When 10 indicators per factor were found to be present, multiple methods yielded highly accurate results for determining the number of factors to retain. Specifically, both the EKC and Combination techniques were highly accurate regardless of the interfactor correlation. In addition, MAP, CD, and CNG yielded perfectly accurate results for the 0.25 and 0.50 interfactor correlation conditions. However, when the correlations were 0.75, they were somewhat less accurate than EKC and Combination.
When a single factor was present in the population, a number of methods studied here yielded highly accurate results, including EKC, CD, Combination, MAP, and CNG. Thus, when a single latent trait underlies the observed indicators, researchers can have confidence that any of these methods is likely to yield accurate results regarding the number of factors to retain, assuming conditions similar to those used in this study.
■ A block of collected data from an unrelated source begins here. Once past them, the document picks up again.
-- ==== Sys2Proof/Tests/Slice0.lean ====
section
/-! SUPPORT. Tests. Expected values are those of spec/95_test_vectors.md and of the rules' own examples; command words
are written out from the patterns of spec/30_encoding.md R105 and the examples of R106. Theorems named `witness_<Name>`
show concrete states and operands that meet the hypotheses of `Obligations.<Name>`, clause by clause. -/

set_option Elab.async false

namespace Sys2Proof.Tests

open Sys2Proof.Machine

/-- The next state, if there is one. -/
def ended (r : Result) : Option State :=
  match r with
  | .next s => some s
  | .fault _ => none
  | .refused _ => none

/-- A bit vector written as 0s and 1s, index 0 first. -/
def vec (l : List Nat) : Bits := l.map (· == 1)

/-- After reset with V0 and V1 set. -/
def withV (v w : Bits) : State := { State.reset with v0 := v, v1 := w }

/-- An instance with bytes in MEM. -/
def withBytes (sc : Scheme) (a : Nat) (B : List Byte) : State := State.resetFor sc (Memory.writeBytes [] a B)

/-- A state at which the host presents a command word. -/
def presenting (s : State) (w : CmdWord) : State := { s with host := [.present (.cmd w)] }

/-! ### Parameters -/

/-- The table of 00_scope.md R10. -/
theorem test_parameters : Config.nv = 4 ∧ Config.bvCap = 256 ∧ Config.aw = 16 ∧ Config.memSize = 65536 ∧
    Config.hamMaxData = 247 ∧ Config.trailerLen .crc = 2 ∧ Config.trailerLen .ham = 1 ∧ Config.maxFrameLen = 20 := by
  decide

/-! ### WellFormed -/

theorem test_wellFormed_refuses_start : (Instr.wireData 0x7B).wellFormed = false := by decide
theorem test_wellFormed_refuses_stop : (Instr.wireData 0x7D).wellFormed = false := by decide
theorem test_wellFormed_refuses_esc : (Instr.wireData 0x5C).wellFormed = false := by decide
theorem test_wellFormed_data : (Instr.wireData 0x41).wellFormed = true ∧ (Instr.frmSend 0 0).wellFormed = true := by
  decide

/-! ### Decoding: one word per constructor, written in the groups op, rd, rs, z, a, b, c of R105 -/

theorem test_decode_nop : decodeTableWord 64
    0b00000000_000_000_00_0000000000000000_0000000000000000_0000000000000000 = some .nop := by decide
theorem test_decode_diagClr : decodeTableWord 64
    0b00000001_000_000_00_0000000000000000_0000000000000000_0000000000000000 = some .diagClr := by decide
theorem test_decode_bvClr : decodeTableWord 64
    0b00010000_010_000_00_0000000000000000_0000000000000000_0000000000000000 = some (.bvClr .v2) := by decide
theorem test_decode_bvGet : decodeTableWord 64
    0b00010001_000_001_00_0000000000000101_0000000000000000_0000000000000000 = some (.bvGet (.reg .v1) 5) := by decide
theorem test_decode_bvSet : decodeTableWord 64
    0b00010010_000_000_00_0000000000010100_0000000000000001_0000000000000000 = some (.bvSet .v0 20 true) := by decide
theorem test_decode_bvLoad : decodeTableWord 64
    0b00010011_011_000_00_0000000100000000_0000000000000010_0000000000000000 = some (.bvLoad .v3 0x0100 2) := by decide
theorem test_decode_bvStore : decodeTableWord 64
    0b00010100_000_001_00_0000001000000000_0000000000000000_0000000000000000 = some (.bvStore (.reg .v1) 0x0200) := by
  decide
theorem test_decode_bvXor : decodeTableWord 64
    0b00010101_000_111_00_0000000000000011_0000000000000000_0000000000000000 = some (.bvXor .v0 .vg 3) := by decide
theorem test_decode_crcDiv : decodeTableWord 64
    0b00100000_001_000_00_0000000000000000_0000000000000000_0000000000000000 = some (.crcDiv .v1 (.reg .v0)) := by decide
theorem test_decode_crcRem : decodeTableWord 64
    0b00100001_000_000_00_0000000000000000_0000000000000000_0000000000000000 = some (.crcRem (.reg .v0)) := by decide
theorem test_decode_crcAppend : decodeTableWord 64
    0b00100010_001_000_00_0000000000000000_0000000000000000_0000000000000000 = some (.crcAppend .v1 (.reg .v0)) := by
  decide
theorem test_decode_crcVerify : decodeTableWord 64
    0b00100011_000_001_00_0000000000000000_0000000000000000_0000000000000000 = some (.crcVerify (.reg .v1)) := by decide
theorem test_decode_hamParity : decodeTableWord 64
    0b00110000_000_010_00_0000000000000000_0000000000000000_0000000000000000 = some (.hamParity (.reg .v2)) := by decide
theorem test_decode_hamCorrect : decodeTableWord 64
    0b00110001_000_000_00_0000000000010000_0000000000000000_0000000000000000 = some (.hamCorrect .v0 0x10) := by decide
theorem test_decode_hamAppend : decodeTableWord 64
    0b00110010_001_000_00_0000000000000000_0000000000000000_0000000000000000 = some (.hamAppend .v1 (.reg .v0)) := by
  decide
theorem test_decode_hamVerify : decodeTableWord 64
    0b00110011_010_001_00_0000000000000000_0000000000000000_0000000000000000 = some (.hamVerify .v2 (.reg .v1)) := by
  decide
theorem test_decode_frmEncode : decodeTableWord 64
    0b01000000_000_000_00_0000000100000000_0000000000000010_0000001000000000 = some (.frmEncode 0x0100 2 0x0200) := by
  decide
theorem test_decode_frmComplete : decodeTableWord 64
    0b01000001_000_000_00_0000001000000000_0000000000000110_0000000000000000 = some (.frmComplete 0x0200 6) := by decide
theorem test_decode_frmDecode : decodeTableWord 64
    0b01000010_000_000_00_0000001000000000_0000000000000110_0000001100000000 = some (.frmDecode 0x0200 6 0x0300) := by
  decide
theorem test_decode_frmSend : decodeTableWord 64
    0b01000011_000_000_00_0000000100000000_0000000000001011_0000000000000000 = some (.frmSend 0x0100 11) := by decide
theorem test_decode_wireStart : decodeTableWord 8 0b01111011 = some .wireStart := by decide
theorem test_decode_wireStop : decodeTableWord 8 0b01111101 = some .wireStop := by decide
theorem test_decode_wireEsc : decodeTableWord 8 0b01011100 = some .wireEsc := by decide
theorem test_decode_wireData : decodeTableWord 8 0b01000001 = some (.wireData 0x41) := by decide

/-- The illegal words of 95_test_vectors.md section 6, R108 (a) to (g). -/
theorem test_decode_illegal :
    ([0x0200000000000000, 0x1600000000000000, 0x2400000000000000, 0x3400000000000000, 0x4400000000000000,
      0xFF00000000000000, 0x2101000000000000, 0x0000000000000001, 0x1004000000000000, 0x1080000000000000,
      0x1114000000000000, 0x10E0000000000000, 0x1200000300020000, 0x3100010000000000] : List CmdWord).all
        (fun w => decodeCmd w == none) = true := by decide +kernel

/-- A word of a row's pattern is the row's mnemonic, and the encoder gives the words of R106 back. -/
theorem test_encode_worked :
    encode (.bvSet .v0 20 true) = .cmd 0x1200001400010000 ∧ encode (.bvXor .v0 .vg 3) = .cmd 0x151C000300000000 ∧
    encode (.hamVerify .v2 (.reg .v1)) = .cmd 0x3344000000000000 ∧
    encode (.frmDecode 0x0200 6 0x0300) = .cmd 0x4200020000060300 := by decide +kernel

/-! ### Commands -/

/-- R281's example: STATUS = 0x0002, DIAG = 0x02. -/
theorem test_nop_keeps_diag : ended (exec .nop { State.reset with status := 2, diag := 2 }) =
    some { State.reset with diag := 2 } := by decide

/-- R282's example, and 95_test_vectors.md section 6: a refused DIAG_CLR. -/
theorem test_diagClr : ended (exec .diagClr { State.reset with status := 2, diag := 0x46 }) = some State.reset := by
  decide
theorem test_diagClr_refused :
    ended (step (presenting { State.reset with diag := 2 } 0x0100000000000001)) =
      some { State.reset with diag := 0x42, status := 8 } := by decide +kernel

/-- R145's example. -/
theorem test_bvClr : ended (exec (.bvClr .v0) (withV (vec [1, 0, 1, 1]) (vec [1]))) = some (withV [] (vec [1])) := by
  decide

/-- R146's example and its corner case for VG. -/
theorem test_bvGet : (ended (exec (.bvGet (.reg .v1) 5) (withV [] (vec [1, 1, 0, 1, 1, 1, 1, 0, 1, 0])))).map (·.res) =
    some 1 := by decide
theorem test_bvGet_vg : (ended (exec (.bvGet .vg 16) State.reset)).map (·.res) = some 1 ∧
    (ended (exec (.bvGet .vg 1) { State.reset with res := 7 })).map (·.res) = some 0 := by decide

/-- R147's corner cases: 0 beyond the end lengthens; index 255 is the last. -/
theorem test_bvSet_zero_grows : (ended (exec (.bvSet .v1 9 false) State.reset)).map (·.v1) =
    some (List.replicate 10 false) := by decide
theorem test_bvSet_capacity : (ended (exec (.bvSet .v0 256 true) State.reset)).map (·.status) = some 0x0A := by decide

/-- R148's example and the end of MEM. -/
theorem test_bvLoad : (ended (exec (.bvLoad .v0 0x0100 2) (withBytes .crc 0x0100 [0x7B, 0x41]))).map (·.v0) =
    some (vec [1, 1, 0, 1, 1, 1, 1, 0, 1, 0, 0, 0, 0, 0, 1, 0]) := by decide +kernel
theorem test_bvLoad_range : (ended (exec (.bvLoad .v0 0xFFFF 2) State.reset)).map (·.status) = some 9 := by decide

/-- R149's example and its corner case for VG. -/
theorem test_bvStore : (ended (exec (.bvStore (.reg .v1) 0x0200) (withV [] (vec [1, 1, 0, 1, 1, 1, 1, 0, 1, 0])))).map
    (fun s => (s.mem, s.rlen)) = some ([(0x0200, 0x7B), (0x0201, 0x01)], 2) := by decide +kernel
theorem test_bvStore_vg : (ended (exec (.bvStore .vg 0x0210) (withBytes .crc 0x0211 [9]))).map
    (fun s => (s.mem, s.rlen)) = some ([(0x0210, 1), (0x0212, 1)], 3) := by decide +kernel

/-- R150's example, and rd = rs with an offset (95_test_vectors.md section 2.2). -/
theorem test_bvXor : (ended (exec (.bvXor .v0 .vg 3)
    (withV (vec [1, 1, 0, 1, 0, 0, 0, 0, 0, 0, 0, 0, 0, 0, 0, 0, 0, 0, 0, 0, 0, 0, 0]) []))).map (·.v0) =
    some (vec [1, 1, 0, 0, 0, 0, 0, 0, 0, 0, 0, 0, 0, 0, 0, 0, 0, 0, 0, 1, 0, 0, 0]) := by decide +kernel
theorem test_bvXor_self_offset : (ended (exec (.bvXor .v1 (.reg .v1) 1)
    (withV [] (vec [1, 1, 0, 0, 0, 0, 0, 0, 0, 0])))).map (·.v1) = some (vec [1, 0, 1, 0, 0, 0, 0, 0, 0, 0, 0]) := by
  decide +kernel

/-- R175's example and corner case. -/
theorem test_crcDiv : (ended (exec (.crcDiv .v1 (.reg .v0))
    (withV (vec [1, 0, 0, 0, 0, 0, 1, 1, 0, 0, 0, 0, 0, 0, 0, 0, 0, 0, 0, 0, 0, 0, 0, 0]) []))).map (·.v1) =
    some (vec [0, 0, 0, 0, 0, 0, 0, 0, 0, 0, 0, 0, 0, 0, 0, 0, 1, 0, 0, 0, 0, 0, 1, 1]) := by decide +kernel
theorem test_crcDiv_vg : (ended (exec (.crcDiv .v2 .vg) State.reset)).map (·.v2) = some (List.replicate 17 false) := by
  decide +kernel

/-- R176's example. -/
theorem test_crcRem : (ended (exec (.crcRem (.reg .v0)) (withV (vec [1, 0, 0, 0, 0, 0, 1, 1]) []))).map (·.res) =
    some 0xC100 := by decide +kernel

/-- R177's example, and the empty source. -/
theorem test_crcAppend : (ended (exec (.crcAppend .v1 (.reg .v0)) (withV (vec [1, 0, 0, 0, 0, 0, 1, 1]) []))).map (·.v1)
    = some (vec [1, 0, 0, 0, 0, 0, 1, 1, 0, 0, 0, 0, 0, 0, 0, 0, 1, 0, 0, 0, 0, 0, 1, 1]) := by decide +kernel
theorem test_crcAppend_empty : (ended (exec (.crcAppend .v2 (.reg .v3)) State.reset)).map (·.v2) =
    some (List.replicate 16 false) := by decide +kernel

/-- R178's two examples. -/
theorem test_crcVerify_ok : (ended (exec (.crcVerify (.reg .v1))
    (withV [] (vec [1, 0, 0, 0, 0, 0, 1, 1, 0, 0, 0, 0, 0, 0, 0, 0, 1, 0, 0, 0, 0, 0, 1, 1])))).map
    (fun s => (s.res, s.status, s.diag)) = some (1, 0, 0) := by decide +kernel
theorem test_crcVerify_mismatch : (ended (exec (.crcVerify (.reg .v1))
    (withV [] (vec [1, 0, 0, 1, 0, 0, 1, 1, 0, 0, 0, 0, 0, 0, 0, 0, 1, 0, 0, 0, 0, 0, 1, 1])))).map
    (fun s => (s.res, s.status, s.diag)) = some (0, 2, 2) := by decide +kernel

/-- R207's example and its corner case for VG. -/
theorem test_hamParity : (ended (exec (.hamParity (.reg .v0))
    (withV (vec [1, 1, 0, 1, 1, 1, 1, 0, 1, 0, 0, 0, 0, 0, 1, 0]) []))).map (·.res) = some 0x10 := by decide +kernel
theorem test_hamParity_vg : (ended (exec (.hamParity .vg) State.reset)).map (·.res) = some 0x15 := by decide +kernel

/-- R208's example, and an out-of-range syndrome (95_test_vectors.md section 4.3). -/
theorem test_hamCorrect : (ended (exec (.hamCorrect .v0 0x10)
    (withV (vec [1, 1, 0, 0, 1, 1, 1, 0, 1, 0, 0, 0, 0, 0, 1, 0]) []))).map
    (fun s => (s.v0, s.synd, s.res, s.status, s.diag)) =
    some (vec [1, 1, 0, 1, 1, 1, 1, 0, 1, 0, 0, 0, 0, 0, 1, 0], 7, 7, 0x10, 4) := by decide +kernel
theorem test_hamCorrect_outOfRange : (ended (exec (.hamCorrect .v0 0x05)
    (withV (vec [1, 0, 0, 0, 0, 0, 1, 0]) []))).map (fun s => (s.v0, s.synd, s.status)) =
    some (vec [1, 0, 0, 0, 0, 0, 1, 0], 0x0D, 0x30) := by decide +kernel

/-- R209's example. -/
theorem test_hamAppend : (ended (exec (.hamAppend .v1 (.reg .v0)) (withV (vec [1, 0, 0, 0, 0, 0, 1, 0]) []))).map (·.v1)
    = some (vec [1, 0, 0, 0, 0, 0, 1, 0, 0, 0, 0, 1, 0, 0, 0, 0]) := by decide +kernel

/-- R210's example, and a vector below 8 bits. -/
theorem test_hamVerify : (ended (exec (.hamVerify .v2 (.reg .v1))
    (withV [] (vec [1, 0, 0, 0, 0, 0, 0, 0, 0, 0, 0, 1, 0, 0, 0, 0])))).map (fun s => (s.v2, s.synd, s.status)) =
    some (vec [1, 0, 0, 0, 0, 0, 1, 0], 0x0B, 0x10) := by decide +kernel
theorem test_hamVerify_tooShort : ended (exec (.hamVerify .v1 (.reg .v0))
    { withV (vec [0, 0, 0, 0, 0, 0, 1]) [] with synd := 9, res := 7 }) =
    some { withV (vec [0, 0, 0, 0, 0, 0, 1]) [] with synd := 9, res := 7, status := 5, diag := 0x20 } := by
  decide +kernel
Of course, in reality the data analyst will not know how many factors are actually present. Nonetheless, it does appear that if theory suggests a single factor is present and the methods mentioned above as being most accurate are used and yield a 1-factor solution, the researcher may be fairly confident in this result.
Several methods did not perform particularly well and may not be optimal for use in conditions similar to those used in this simulation study. In particular, PA and RPA, both of which performed well in previous studies [10], did not do so well under most conditions used in this study. Both methods tended to overfactor the data, leading to the low accuracy rates described above. It should be noted that in the previous work focusing on PA/RPA, there were more indicators per factor than were used in the current study. Thus, it seems that when the number of indicators per factor is 5, 10, or 20, neither PA nor RPA provides as accurate results as some other methods studied here, or as they do themselves with 30 or 60 indicators [10]. Similarly, the chi-square test based upon NOHARM also yielded lower accuracy rates than a number of the other techniques used in this study, particularly with 5 indicators. However, these results were due to a tendency to underfactor in the 3 latent trait condition, rather than overfactor, as was the case for PA/RPA. The MIRT model approach also yielded somewhat lower accuracy rates than a number of other methods in the 5 indicators 3-factors condition, but with a tendency to overfactor. When a single factor was present, PA, RPA, MIRT, and NOHARM all yielded overfactoring results. Taken together, these findings suggest that when statistical methods did not recommend retaining the correct number of factors, there were multiple ways in which they reached this incorrect decision. Sometimes overfactoring was the cause, whereas in other cases it was due to underfactoring. In any case, these methods may not be optimal for use with dichotomous indicators, particularly in light of the fact that other approaches (e.g., CNG, Combination and EKC, CD, or MAP in some cases) do appear to yield accurate results.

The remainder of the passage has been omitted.